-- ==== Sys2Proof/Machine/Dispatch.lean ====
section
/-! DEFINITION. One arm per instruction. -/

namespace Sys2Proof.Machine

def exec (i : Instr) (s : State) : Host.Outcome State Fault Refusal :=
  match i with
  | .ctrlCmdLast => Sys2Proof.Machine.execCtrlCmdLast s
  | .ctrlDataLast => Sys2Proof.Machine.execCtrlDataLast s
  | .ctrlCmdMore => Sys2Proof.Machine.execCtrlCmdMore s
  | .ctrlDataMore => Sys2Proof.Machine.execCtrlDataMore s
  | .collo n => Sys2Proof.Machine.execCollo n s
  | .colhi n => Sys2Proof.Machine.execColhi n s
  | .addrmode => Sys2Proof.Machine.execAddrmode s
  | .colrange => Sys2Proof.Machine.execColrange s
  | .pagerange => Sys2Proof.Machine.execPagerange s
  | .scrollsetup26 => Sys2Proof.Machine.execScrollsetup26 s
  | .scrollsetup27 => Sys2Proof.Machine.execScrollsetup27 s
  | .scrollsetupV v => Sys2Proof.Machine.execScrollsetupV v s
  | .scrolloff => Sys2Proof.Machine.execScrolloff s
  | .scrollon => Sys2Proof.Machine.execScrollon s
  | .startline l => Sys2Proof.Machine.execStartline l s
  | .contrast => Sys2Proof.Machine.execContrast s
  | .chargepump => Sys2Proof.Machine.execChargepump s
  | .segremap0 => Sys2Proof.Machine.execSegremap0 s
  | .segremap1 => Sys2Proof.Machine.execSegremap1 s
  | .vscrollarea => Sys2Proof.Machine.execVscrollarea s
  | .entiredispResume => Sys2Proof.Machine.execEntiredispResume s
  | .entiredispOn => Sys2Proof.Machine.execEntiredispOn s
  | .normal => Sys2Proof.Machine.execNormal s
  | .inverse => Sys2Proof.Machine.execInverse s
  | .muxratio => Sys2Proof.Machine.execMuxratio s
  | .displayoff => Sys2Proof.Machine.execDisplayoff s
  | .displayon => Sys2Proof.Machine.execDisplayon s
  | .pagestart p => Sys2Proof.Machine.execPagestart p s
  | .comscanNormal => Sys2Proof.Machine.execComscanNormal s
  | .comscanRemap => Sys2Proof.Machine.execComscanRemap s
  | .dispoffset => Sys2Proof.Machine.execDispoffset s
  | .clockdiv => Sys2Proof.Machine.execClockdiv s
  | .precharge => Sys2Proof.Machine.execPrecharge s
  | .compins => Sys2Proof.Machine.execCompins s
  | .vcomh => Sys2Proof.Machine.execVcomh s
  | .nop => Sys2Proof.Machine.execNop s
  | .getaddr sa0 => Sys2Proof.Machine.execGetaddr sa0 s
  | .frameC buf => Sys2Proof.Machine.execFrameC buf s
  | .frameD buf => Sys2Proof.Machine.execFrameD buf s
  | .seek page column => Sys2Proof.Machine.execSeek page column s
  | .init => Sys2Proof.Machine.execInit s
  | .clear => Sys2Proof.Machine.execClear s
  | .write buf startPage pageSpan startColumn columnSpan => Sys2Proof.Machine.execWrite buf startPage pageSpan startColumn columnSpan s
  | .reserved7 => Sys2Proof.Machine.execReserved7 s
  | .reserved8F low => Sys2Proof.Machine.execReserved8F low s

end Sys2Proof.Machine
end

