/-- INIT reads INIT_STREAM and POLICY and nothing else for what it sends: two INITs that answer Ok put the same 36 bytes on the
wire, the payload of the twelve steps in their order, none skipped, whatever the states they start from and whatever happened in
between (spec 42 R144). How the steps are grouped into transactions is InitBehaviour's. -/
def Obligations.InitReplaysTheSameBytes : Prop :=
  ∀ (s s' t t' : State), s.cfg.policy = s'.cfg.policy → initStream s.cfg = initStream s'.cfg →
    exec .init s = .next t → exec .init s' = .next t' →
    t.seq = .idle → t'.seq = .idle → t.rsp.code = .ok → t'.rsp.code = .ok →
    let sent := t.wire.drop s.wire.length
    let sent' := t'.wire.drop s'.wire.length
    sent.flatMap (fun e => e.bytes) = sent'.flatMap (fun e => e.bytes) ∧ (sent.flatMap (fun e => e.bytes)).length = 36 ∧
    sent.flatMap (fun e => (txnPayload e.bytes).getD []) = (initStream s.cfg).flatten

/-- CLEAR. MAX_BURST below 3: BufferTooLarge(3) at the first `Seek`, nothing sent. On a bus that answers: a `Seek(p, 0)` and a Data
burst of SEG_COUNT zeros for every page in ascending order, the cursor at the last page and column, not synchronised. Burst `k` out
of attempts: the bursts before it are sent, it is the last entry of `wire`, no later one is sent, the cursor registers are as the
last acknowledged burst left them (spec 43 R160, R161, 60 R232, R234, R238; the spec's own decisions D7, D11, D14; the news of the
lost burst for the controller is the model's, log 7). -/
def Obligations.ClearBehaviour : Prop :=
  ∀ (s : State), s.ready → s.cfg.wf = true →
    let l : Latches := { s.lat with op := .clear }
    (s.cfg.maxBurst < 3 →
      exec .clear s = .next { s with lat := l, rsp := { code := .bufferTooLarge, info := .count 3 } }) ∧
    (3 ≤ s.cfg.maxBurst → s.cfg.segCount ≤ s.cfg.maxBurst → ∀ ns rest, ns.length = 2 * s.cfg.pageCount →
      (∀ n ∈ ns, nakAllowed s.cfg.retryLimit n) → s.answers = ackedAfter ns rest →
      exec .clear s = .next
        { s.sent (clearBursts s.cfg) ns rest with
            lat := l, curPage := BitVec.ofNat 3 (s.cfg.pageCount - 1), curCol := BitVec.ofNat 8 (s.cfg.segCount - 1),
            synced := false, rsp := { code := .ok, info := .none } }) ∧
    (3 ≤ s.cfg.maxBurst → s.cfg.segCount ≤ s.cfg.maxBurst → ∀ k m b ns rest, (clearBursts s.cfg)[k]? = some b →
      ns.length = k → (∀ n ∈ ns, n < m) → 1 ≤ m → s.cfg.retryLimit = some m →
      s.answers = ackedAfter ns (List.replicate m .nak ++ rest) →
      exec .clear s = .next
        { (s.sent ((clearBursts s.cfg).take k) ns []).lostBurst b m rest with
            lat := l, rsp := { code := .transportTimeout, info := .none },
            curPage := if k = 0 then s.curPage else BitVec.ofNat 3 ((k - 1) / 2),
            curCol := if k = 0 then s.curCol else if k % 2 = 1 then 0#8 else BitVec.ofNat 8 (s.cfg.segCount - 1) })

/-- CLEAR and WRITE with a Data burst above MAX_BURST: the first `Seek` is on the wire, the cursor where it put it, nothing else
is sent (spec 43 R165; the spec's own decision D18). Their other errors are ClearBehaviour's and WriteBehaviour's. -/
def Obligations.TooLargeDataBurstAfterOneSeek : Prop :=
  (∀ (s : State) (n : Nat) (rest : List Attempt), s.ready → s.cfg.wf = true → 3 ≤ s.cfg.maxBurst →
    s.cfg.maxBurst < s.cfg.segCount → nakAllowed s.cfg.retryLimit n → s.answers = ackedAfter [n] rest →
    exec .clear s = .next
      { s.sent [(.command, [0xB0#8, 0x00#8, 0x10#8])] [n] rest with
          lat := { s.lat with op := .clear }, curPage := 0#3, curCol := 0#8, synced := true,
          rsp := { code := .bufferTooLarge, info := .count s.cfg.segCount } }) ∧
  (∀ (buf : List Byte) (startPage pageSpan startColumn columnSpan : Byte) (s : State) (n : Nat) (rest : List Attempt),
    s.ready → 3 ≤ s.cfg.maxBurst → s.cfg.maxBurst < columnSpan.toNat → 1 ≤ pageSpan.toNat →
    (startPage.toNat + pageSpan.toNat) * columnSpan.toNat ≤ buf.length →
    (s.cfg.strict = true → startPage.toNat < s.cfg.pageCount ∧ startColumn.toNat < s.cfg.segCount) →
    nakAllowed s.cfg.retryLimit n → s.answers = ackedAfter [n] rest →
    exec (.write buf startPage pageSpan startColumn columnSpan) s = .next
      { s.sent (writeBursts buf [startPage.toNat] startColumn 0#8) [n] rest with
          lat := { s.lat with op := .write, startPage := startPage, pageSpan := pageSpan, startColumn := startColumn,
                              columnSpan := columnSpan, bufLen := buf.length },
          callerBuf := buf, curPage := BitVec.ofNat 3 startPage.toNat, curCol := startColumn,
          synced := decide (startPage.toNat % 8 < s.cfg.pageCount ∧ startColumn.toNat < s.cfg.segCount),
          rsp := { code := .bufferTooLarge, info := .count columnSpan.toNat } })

☆ ☆ ☆

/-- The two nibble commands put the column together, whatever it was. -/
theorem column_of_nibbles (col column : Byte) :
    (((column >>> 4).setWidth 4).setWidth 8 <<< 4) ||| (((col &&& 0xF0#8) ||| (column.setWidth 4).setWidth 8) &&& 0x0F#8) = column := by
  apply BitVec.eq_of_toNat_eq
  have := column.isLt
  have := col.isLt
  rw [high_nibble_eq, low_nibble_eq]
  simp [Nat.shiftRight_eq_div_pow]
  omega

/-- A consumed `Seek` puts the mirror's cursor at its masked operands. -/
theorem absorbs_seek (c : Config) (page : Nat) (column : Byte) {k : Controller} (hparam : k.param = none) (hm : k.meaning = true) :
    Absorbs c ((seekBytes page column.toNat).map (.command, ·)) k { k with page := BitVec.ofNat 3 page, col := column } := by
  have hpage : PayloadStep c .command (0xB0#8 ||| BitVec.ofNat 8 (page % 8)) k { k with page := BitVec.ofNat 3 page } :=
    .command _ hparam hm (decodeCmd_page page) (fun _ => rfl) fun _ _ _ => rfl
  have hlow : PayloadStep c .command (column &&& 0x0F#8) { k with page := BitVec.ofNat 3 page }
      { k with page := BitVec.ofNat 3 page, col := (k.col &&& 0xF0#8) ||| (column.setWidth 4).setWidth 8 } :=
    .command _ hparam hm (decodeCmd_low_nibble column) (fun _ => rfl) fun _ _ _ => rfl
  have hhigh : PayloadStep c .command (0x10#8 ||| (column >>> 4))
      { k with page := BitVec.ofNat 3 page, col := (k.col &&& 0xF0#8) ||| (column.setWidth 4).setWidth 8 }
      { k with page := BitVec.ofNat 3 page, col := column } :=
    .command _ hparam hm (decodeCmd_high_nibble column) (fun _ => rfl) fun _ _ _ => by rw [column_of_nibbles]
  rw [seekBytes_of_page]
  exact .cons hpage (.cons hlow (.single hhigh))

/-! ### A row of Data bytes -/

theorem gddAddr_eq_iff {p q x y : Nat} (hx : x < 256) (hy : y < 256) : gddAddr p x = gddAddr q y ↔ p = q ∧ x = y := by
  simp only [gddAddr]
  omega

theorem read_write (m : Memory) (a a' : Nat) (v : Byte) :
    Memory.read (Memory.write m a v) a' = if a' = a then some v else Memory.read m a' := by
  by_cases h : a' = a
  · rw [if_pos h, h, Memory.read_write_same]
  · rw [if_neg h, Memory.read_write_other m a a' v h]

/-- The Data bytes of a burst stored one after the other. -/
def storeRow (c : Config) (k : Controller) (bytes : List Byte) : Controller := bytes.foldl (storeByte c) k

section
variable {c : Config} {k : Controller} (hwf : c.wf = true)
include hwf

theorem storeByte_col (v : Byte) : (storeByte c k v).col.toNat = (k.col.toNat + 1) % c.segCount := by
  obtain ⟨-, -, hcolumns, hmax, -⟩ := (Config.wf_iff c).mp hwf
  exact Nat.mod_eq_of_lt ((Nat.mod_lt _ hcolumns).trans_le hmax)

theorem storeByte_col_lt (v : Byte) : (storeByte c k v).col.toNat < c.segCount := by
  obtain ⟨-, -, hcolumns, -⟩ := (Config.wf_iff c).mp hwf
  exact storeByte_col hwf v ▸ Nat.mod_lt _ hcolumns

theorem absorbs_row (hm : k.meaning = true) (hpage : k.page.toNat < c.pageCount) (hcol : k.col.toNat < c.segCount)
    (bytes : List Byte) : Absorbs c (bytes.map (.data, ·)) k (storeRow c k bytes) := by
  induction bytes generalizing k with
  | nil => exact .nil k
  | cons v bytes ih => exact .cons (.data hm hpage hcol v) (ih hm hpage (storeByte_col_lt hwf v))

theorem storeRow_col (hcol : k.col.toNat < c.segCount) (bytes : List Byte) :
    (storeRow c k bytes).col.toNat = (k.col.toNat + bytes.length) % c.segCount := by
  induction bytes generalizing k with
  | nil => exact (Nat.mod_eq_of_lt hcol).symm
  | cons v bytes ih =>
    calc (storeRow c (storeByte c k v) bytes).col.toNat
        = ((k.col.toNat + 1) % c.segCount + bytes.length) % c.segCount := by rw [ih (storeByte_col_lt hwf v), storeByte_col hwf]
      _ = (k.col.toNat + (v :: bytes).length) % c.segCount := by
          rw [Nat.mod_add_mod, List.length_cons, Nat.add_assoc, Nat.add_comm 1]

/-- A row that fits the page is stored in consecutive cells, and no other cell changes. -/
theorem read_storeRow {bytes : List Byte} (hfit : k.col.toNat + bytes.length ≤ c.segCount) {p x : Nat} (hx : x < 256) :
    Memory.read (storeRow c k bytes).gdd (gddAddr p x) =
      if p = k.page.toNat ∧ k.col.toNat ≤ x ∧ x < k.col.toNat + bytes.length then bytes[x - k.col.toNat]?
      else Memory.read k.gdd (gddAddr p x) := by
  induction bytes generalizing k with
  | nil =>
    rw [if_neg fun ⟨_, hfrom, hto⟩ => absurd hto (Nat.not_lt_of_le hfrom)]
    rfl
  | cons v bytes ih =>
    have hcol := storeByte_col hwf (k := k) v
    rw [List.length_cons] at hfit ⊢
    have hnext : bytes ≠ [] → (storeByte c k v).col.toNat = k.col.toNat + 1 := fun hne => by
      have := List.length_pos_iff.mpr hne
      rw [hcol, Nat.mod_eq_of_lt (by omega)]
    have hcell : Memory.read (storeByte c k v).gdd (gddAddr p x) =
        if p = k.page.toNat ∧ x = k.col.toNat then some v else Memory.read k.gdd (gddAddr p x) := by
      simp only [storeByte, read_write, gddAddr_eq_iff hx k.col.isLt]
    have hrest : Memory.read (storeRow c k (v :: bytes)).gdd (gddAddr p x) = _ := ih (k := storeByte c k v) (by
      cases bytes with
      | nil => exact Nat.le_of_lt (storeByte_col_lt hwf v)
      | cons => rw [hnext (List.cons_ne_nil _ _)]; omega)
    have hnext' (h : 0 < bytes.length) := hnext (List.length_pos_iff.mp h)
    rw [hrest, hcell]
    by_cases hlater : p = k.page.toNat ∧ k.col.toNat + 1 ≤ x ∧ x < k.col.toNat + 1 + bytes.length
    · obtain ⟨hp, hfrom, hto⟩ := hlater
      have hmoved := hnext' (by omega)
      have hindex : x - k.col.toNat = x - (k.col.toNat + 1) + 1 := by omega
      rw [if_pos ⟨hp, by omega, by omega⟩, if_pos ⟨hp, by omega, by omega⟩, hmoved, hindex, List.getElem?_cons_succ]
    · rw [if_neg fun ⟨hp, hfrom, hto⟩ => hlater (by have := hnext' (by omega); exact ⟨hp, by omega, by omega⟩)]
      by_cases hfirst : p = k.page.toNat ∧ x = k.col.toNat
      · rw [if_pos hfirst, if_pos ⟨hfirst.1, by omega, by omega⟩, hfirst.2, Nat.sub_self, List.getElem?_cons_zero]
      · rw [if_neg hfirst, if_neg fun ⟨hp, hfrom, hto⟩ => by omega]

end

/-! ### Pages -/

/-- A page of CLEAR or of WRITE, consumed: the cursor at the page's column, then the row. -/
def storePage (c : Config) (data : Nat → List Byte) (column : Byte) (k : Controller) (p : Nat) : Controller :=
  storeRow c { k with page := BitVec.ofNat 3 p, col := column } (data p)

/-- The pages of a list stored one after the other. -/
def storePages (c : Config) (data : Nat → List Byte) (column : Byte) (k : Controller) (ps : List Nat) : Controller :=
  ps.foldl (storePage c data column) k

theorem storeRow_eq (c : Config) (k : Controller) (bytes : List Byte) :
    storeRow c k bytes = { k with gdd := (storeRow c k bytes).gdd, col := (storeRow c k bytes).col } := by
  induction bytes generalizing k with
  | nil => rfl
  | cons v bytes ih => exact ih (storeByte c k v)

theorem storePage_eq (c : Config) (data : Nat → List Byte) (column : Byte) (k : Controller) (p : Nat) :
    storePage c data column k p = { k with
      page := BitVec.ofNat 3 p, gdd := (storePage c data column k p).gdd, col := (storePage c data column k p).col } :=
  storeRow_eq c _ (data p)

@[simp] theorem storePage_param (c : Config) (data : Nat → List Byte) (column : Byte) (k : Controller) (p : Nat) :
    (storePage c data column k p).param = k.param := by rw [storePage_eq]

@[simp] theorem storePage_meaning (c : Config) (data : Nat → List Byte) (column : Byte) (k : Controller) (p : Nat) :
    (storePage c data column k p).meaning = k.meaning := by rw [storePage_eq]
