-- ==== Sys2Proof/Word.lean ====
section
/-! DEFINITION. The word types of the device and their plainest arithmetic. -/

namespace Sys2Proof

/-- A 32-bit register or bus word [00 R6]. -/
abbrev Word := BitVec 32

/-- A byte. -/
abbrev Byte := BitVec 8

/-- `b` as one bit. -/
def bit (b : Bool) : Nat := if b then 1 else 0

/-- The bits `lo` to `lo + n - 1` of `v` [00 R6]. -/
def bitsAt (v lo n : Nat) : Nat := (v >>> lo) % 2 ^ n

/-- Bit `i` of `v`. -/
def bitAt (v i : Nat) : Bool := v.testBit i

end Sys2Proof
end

☆ ☆ ☆

■ **How to complete this task**
Calculate the number of lines above that include the word "simp", giving that number by itself.

■ **Written answer**
5